__TO DO__. What you return must be every line from the beginning of the data through the line holding "def low (f : BitVec", unchanged.

__STORED DATA__.
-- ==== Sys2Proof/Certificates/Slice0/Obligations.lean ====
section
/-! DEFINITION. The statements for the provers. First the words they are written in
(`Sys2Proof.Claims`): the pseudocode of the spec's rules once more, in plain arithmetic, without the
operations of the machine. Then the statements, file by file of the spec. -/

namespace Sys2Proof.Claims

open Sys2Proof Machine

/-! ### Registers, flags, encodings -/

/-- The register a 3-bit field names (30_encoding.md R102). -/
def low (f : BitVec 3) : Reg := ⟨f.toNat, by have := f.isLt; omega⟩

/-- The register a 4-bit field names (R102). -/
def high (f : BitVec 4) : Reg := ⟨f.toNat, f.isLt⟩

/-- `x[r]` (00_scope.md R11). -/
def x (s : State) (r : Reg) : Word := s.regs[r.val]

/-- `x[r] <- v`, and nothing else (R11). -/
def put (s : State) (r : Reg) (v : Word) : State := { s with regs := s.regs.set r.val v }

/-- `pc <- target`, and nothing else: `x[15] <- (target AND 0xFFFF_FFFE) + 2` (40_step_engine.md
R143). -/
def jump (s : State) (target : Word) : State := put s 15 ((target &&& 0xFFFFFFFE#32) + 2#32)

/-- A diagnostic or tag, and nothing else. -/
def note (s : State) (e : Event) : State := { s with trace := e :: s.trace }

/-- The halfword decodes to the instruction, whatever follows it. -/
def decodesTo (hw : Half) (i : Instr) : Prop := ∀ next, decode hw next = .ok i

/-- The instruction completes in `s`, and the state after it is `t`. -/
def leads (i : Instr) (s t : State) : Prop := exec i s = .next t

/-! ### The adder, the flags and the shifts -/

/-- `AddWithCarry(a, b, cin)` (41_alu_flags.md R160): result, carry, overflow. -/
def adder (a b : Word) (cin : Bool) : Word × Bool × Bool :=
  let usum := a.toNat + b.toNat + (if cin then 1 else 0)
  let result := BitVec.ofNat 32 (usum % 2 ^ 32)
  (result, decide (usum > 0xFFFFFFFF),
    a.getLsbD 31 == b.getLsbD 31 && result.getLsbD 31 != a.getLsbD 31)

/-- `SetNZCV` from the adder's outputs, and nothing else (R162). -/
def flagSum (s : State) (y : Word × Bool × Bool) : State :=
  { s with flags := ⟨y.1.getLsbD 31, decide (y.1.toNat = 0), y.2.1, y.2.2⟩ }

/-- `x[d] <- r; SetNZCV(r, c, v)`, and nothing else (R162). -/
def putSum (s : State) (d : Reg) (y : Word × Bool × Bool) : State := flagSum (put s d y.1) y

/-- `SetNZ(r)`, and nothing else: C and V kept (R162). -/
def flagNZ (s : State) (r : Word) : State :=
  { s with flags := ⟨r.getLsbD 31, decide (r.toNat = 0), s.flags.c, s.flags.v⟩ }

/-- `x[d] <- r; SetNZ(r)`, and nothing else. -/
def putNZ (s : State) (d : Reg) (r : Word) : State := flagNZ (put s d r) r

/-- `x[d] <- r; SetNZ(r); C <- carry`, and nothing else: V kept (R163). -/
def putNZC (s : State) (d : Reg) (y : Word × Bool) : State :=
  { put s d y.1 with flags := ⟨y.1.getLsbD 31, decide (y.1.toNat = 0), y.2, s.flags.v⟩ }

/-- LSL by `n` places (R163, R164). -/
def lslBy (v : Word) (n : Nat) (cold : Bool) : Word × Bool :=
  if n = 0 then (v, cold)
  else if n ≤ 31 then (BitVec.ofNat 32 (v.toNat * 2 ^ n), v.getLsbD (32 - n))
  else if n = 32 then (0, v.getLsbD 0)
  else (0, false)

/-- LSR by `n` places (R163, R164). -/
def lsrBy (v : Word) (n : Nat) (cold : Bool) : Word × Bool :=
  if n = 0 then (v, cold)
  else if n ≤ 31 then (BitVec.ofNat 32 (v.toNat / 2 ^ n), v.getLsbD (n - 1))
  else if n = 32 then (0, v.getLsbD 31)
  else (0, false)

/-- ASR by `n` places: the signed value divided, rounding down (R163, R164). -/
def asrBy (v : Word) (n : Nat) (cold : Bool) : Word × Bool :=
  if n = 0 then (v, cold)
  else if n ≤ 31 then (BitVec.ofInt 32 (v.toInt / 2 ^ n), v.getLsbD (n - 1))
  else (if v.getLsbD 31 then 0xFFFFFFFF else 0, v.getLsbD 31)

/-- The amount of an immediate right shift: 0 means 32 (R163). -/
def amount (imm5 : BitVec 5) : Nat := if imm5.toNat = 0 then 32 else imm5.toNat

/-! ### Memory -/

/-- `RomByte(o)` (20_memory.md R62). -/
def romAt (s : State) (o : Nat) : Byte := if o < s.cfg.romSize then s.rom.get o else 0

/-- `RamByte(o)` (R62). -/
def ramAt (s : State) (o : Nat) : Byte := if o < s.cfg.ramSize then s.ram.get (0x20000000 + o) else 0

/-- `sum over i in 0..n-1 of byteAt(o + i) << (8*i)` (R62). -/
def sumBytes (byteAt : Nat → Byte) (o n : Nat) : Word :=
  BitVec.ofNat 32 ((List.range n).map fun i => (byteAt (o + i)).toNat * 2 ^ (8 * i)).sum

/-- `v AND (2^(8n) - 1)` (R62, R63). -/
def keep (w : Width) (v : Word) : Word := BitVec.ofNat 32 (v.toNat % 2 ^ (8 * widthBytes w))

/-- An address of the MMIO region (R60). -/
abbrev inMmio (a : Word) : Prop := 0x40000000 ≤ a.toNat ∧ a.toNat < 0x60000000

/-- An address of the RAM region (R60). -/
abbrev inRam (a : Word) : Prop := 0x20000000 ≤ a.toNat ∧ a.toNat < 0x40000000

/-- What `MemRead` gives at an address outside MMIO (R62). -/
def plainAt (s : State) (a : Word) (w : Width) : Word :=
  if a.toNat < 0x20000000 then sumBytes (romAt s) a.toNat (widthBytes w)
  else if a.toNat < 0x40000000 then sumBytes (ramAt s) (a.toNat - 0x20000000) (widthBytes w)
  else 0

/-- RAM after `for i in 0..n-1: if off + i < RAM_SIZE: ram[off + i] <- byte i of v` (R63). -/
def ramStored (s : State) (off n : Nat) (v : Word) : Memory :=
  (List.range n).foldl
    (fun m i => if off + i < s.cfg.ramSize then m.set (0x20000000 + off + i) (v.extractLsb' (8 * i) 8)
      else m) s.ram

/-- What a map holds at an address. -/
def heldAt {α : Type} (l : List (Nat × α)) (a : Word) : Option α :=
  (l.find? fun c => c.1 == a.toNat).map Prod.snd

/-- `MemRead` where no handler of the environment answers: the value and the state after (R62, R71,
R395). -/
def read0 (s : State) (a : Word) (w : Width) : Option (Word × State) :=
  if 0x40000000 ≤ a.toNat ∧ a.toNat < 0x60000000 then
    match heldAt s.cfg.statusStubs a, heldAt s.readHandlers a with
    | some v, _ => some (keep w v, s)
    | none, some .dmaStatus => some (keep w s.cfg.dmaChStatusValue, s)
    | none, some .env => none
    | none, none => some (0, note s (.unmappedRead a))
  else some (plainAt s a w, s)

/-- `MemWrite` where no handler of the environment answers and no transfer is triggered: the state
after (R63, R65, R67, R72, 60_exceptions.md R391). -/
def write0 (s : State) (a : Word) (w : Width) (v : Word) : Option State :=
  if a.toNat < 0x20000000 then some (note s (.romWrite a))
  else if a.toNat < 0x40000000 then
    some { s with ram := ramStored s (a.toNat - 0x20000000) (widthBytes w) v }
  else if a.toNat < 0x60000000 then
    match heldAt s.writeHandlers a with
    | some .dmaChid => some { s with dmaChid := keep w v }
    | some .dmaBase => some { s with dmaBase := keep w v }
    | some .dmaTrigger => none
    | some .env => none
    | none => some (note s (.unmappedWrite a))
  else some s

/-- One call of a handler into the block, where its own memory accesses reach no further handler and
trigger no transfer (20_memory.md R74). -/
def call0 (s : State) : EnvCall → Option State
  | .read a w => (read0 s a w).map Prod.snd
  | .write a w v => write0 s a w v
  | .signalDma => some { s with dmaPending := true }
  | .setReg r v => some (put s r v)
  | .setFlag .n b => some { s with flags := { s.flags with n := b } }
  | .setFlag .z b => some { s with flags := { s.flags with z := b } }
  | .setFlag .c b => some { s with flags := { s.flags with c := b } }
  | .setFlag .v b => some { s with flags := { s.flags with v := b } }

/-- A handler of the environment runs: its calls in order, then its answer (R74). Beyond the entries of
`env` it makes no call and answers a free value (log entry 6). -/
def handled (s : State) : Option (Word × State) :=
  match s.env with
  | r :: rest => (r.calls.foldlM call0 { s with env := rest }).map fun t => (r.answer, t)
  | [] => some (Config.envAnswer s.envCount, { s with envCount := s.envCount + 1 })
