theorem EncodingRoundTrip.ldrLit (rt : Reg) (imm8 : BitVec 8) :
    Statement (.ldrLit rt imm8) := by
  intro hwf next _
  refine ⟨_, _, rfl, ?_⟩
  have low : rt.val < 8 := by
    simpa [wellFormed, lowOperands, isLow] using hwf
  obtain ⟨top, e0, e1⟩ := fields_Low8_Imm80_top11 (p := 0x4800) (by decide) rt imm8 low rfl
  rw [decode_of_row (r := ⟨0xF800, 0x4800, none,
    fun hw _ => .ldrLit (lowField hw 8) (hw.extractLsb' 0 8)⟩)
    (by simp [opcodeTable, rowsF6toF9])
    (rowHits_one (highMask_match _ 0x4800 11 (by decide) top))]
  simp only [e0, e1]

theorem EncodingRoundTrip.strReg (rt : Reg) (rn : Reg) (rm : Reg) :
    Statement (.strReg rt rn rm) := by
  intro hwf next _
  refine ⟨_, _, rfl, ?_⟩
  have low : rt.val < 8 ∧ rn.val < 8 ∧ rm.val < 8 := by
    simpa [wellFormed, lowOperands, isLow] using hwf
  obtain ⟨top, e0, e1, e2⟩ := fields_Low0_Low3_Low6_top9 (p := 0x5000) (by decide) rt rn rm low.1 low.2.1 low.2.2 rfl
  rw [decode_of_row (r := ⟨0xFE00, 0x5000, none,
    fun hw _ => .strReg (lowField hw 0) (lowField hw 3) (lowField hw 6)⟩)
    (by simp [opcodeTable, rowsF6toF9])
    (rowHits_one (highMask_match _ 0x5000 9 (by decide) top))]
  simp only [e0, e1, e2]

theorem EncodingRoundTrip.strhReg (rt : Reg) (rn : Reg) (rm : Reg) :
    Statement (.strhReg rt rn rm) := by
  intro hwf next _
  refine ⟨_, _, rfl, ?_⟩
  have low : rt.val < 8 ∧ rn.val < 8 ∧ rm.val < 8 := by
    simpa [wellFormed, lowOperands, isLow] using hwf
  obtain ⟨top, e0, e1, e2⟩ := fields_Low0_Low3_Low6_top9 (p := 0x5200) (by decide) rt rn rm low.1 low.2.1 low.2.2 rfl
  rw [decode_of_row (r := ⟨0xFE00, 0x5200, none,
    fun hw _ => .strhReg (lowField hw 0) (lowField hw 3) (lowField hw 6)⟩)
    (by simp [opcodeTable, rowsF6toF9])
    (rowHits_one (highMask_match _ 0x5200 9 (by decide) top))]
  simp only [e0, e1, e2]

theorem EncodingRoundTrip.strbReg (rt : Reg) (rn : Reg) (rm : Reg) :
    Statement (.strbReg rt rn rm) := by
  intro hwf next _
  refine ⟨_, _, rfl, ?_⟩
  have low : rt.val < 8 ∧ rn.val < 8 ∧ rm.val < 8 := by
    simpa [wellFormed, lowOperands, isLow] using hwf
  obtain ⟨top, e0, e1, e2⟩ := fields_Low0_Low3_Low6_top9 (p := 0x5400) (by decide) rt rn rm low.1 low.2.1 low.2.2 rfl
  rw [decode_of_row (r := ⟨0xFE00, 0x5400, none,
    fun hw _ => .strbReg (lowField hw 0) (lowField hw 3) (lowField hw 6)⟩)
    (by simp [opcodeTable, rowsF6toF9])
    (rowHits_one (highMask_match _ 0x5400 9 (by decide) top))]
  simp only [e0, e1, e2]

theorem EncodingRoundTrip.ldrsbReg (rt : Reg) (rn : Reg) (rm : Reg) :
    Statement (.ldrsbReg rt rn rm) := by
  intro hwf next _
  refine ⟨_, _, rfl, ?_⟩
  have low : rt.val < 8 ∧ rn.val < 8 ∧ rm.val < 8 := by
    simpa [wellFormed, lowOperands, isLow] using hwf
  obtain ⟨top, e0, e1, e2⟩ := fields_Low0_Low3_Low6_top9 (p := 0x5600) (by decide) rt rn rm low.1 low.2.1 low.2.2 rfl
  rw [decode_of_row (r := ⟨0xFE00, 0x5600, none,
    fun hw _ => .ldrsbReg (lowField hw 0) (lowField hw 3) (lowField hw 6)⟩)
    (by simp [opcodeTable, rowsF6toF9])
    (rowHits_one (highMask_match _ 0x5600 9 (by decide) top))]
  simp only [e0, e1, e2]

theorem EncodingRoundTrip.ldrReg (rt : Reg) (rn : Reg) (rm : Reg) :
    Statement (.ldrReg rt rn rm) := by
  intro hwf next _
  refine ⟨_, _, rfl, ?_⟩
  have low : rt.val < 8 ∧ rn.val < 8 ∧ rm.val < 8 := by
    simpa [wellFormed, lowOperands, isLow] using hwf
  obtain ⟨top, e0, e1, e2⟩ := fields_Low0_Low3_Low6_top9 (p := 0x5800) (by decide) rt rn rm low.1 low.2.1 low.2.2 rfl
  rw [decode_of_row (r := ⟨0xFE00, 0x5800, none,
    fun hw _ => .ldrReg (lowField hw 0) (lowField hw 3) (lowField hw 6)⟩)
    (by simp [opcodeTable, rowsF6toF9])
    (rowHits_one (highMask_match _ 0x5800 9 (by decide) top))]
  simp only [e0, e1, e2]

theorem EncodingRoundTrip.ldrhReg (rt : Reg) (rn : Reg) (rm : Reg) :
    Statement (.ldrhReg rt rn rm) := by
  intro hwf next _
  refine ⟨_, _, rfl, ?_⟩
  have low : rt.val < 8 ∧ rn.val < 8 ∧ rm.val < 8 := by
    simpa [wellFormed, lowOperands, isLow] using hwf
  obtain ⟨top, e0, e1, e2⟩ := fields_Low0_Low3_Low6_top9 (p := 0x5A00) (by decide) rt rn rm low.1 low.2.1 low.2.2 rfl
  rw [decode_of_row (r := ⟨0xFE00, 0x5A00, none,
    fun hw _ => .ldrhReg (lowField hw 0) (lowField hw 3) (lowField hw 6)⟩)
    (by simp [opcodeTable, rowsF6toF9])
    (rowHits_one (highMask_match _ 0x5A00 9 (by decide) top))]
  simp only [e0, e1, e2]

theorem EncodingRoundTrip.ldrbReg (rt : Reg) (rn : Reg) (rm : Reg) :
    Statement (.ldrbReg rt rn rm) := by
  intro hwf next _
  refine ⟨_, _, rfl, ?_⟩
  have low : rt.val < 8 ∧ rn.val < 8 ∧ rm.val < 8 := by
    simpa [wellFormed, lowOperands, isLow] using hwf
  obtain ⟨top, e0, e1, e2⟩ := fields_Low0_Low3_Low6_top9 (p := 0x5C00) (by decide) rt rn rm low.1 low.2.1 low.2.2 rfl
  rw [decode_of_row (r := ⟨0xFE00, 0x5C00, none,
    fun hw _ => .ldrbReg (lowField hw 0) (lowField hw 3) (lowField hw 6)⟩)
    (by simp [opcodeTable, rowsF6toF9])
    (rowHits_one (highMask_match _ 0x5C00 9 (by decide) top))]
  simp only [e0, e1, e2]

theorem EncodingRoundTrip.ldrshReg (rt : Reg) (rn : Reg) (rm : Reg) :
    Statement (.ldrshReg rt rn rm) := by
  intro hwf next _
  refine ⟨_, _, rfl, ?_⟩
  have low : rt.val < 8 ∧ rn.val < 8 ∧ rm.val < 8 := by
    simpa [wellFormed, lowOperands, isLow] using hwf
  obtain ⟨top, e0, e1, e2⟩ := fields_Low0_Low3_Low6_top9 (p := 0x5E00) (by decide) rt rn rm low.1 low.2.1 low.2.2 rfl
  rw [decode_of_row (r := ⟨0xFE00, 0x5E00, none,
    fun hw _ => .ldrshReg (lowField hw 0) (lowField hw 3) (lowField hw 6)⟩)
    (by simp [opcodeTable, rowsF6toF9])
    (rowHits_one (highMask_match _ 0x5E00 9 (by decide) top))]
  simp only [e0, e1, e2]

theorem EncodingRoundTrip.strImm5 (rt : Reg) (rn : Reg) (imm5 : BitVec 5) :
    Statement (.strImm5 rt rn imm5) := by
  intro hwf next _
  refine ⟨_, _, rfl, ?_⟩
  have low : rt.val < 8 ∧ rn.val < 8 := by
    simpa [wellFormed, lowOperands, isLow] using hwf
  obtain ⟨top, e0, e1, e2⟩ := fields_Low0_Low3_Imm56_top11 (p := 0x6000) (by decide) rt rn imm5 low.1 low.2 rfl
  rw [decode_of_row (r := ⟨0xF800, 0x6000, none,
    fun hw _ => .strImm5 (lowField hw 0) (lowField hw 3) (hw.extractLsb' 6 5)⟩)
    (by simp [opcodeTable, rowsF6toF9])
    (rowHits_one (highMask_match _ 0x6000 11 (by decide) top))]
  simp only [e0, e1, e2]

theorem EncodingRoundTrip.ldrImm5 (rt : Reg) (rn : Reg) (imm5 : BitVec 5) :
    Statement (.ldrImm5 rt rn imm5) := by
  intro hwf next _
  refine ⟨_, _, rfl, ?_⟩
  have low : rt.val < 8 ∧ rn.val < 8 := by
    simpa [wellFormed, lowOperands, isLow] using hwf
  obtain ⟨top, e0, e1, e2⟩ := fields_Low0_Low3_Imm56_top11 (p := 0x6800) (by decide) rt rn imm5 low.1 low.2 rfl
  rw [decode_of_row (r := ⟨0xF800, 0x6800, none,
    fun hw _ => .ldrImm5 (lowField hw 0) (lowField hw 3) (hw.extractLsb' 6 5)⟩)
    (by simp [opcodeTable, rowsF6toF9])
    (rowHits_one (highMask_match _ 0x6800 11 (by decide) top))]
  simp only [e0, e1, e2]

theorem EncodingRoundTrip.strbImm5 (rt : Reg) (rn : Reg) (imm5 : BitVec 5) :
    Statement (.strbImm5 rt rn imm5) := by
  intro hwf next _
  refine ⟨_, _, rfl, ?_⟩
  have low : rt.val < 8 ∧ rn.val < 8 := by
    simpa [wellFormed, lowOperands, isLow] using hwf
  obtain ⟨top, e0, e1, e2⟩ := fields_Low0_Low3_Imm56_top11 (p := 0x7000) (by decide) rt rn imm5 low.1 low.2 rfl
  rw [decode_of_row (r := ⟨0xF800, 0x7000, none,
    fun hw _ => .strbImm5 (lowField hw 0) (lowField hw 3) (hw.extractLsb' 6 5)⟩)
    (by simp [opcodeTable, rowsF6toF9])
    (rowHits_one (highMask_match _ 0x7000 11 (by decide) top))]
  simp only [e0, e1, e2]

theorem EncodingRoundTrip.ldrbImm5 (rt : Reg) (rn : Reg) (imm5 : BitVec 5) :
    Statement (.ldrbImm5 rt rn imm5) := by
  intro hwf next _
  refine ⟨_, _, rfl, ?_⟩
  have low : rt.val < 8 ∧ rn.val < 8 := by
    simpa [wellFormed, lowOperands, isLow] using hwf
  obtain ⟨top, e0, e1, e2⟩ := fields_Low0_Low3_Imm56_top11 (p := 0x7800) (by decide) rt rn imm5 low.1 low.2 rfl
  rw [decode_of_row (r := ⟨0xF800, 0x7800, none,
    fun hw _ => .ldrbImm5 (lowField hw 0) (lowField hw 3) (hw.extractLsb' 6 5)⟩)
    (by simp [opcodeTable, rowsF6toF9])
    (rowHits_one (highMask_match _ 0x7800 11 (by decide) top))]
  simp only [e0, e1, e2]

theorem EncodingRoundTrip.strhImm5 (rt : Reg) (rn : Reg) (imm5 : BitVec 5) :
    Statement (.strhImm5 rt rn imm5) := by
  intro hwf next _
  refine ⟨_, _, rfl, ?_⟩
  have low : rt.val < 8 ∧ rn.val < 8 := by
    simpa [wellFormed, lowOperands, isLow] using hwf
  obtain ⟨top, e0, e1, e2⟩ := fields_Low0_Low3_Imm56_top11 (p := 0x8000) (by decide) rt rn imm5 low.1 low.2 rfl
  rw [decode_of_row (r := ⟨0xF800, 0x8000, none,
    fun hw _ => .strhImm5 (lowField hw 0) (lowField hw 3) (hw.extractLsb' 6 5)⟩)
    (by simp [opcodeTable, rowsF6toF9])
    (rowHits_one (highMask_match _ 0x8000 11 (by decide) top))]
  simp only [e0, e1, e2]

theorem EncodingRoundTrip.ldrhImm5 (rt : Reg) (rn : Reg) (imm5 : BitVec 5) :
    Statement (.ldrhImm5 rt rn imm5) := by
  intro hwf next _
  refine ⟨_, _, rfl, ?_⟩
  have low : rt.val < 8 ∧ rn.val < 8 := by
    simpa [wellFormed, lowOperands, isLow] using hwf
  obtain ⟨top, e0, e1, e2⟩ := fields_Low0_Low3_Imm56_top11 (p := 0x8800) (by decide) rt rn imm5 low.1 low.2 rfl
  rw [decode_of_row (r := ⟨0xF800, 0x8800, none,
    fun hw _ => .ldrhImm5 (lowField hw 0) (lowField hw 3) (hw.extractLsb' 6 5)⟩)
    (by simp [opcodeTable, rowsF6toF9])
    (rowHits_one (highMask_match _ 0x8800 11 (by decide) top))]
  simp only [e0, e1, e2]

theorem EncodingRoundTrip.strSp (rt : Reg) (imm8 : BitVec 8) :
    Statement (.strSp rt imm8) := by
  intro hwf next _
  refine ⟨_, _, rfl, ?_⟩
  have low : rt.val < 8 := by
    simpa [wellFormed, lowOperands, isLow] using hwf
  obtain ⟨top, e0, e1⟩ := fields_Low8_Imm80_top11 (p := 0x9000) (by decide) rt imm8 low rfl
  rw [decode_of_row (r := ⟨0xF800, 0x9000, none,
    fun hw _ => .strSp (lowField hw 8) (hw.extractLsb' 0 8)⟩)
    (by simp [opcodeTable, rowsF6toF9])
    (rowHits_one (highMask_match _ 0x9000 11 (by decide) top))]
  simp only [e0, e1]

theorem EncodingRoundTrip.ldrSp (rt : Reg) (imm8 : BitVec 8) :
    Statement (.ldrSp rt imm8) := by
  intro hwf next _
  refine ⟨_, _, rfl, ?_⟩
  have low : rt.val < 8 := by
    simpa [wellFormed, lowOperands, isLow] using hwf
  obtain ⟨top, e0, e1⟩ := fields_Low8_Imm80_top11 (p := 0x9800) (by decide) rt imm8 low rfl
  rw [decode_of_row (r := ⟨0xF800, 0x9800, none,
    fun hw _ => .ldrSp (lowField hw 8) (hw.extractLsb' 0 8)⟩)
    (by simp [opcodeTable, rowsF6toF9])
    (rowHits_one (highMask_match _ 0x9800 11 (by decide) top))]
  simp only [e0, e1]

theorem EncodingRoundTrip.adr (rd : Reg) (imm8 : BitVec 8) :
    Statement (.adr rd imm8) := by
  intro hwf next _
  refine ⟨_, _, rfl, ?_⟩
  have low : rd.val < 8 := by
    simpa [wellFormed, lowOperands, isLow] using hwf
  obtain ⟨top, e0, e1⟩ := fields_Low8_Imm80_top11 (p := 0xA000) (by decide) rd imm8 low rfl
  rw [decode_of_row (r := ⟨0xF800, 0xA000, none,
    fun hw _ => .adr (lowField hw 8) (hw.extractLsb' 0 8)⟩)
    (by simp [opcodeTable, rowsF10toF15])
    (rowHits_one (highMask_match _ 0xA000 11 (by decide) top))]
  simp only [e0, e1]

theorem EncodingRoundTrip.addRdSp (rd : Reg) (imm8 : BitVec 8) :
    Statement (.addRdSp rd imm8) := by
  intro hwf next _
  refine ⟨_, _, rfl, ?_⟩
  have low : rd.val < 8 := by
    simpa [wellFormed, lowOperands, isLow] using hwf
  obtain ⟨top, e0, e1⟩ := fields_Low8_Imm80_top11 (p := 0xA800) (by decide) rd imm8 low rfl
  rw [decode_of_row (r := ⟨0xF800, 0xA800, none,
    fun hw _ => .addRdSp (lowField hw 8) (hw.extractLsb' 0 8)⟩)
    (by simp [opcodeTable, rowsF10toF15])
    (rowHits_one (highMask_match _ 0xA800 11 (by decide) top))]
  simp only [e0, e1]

__TASK OUTPUT__.
-- ==== Sys2Proof/Certificates/Slice0/Obligations.lean ====
section
/-! DEFINITION. The statements for the provers. First the words they are written in
(`Sys2Proof.Claims`): the pseudocode of the spec's rules once more, in plain arithmetic, without the
operations of the machine. Then the statements, file by file of the spec. -/

namespace Sys2Proof.Claims

open Sys2Proof Machine

/-! ### Registers, flags, encodings -/

/-- The register a 3-bit field names (30_encoding.md R102). -/
def low (f : BitVec 3) : Reg := ⟨f.toNat, by have := f.isLt; omega⟩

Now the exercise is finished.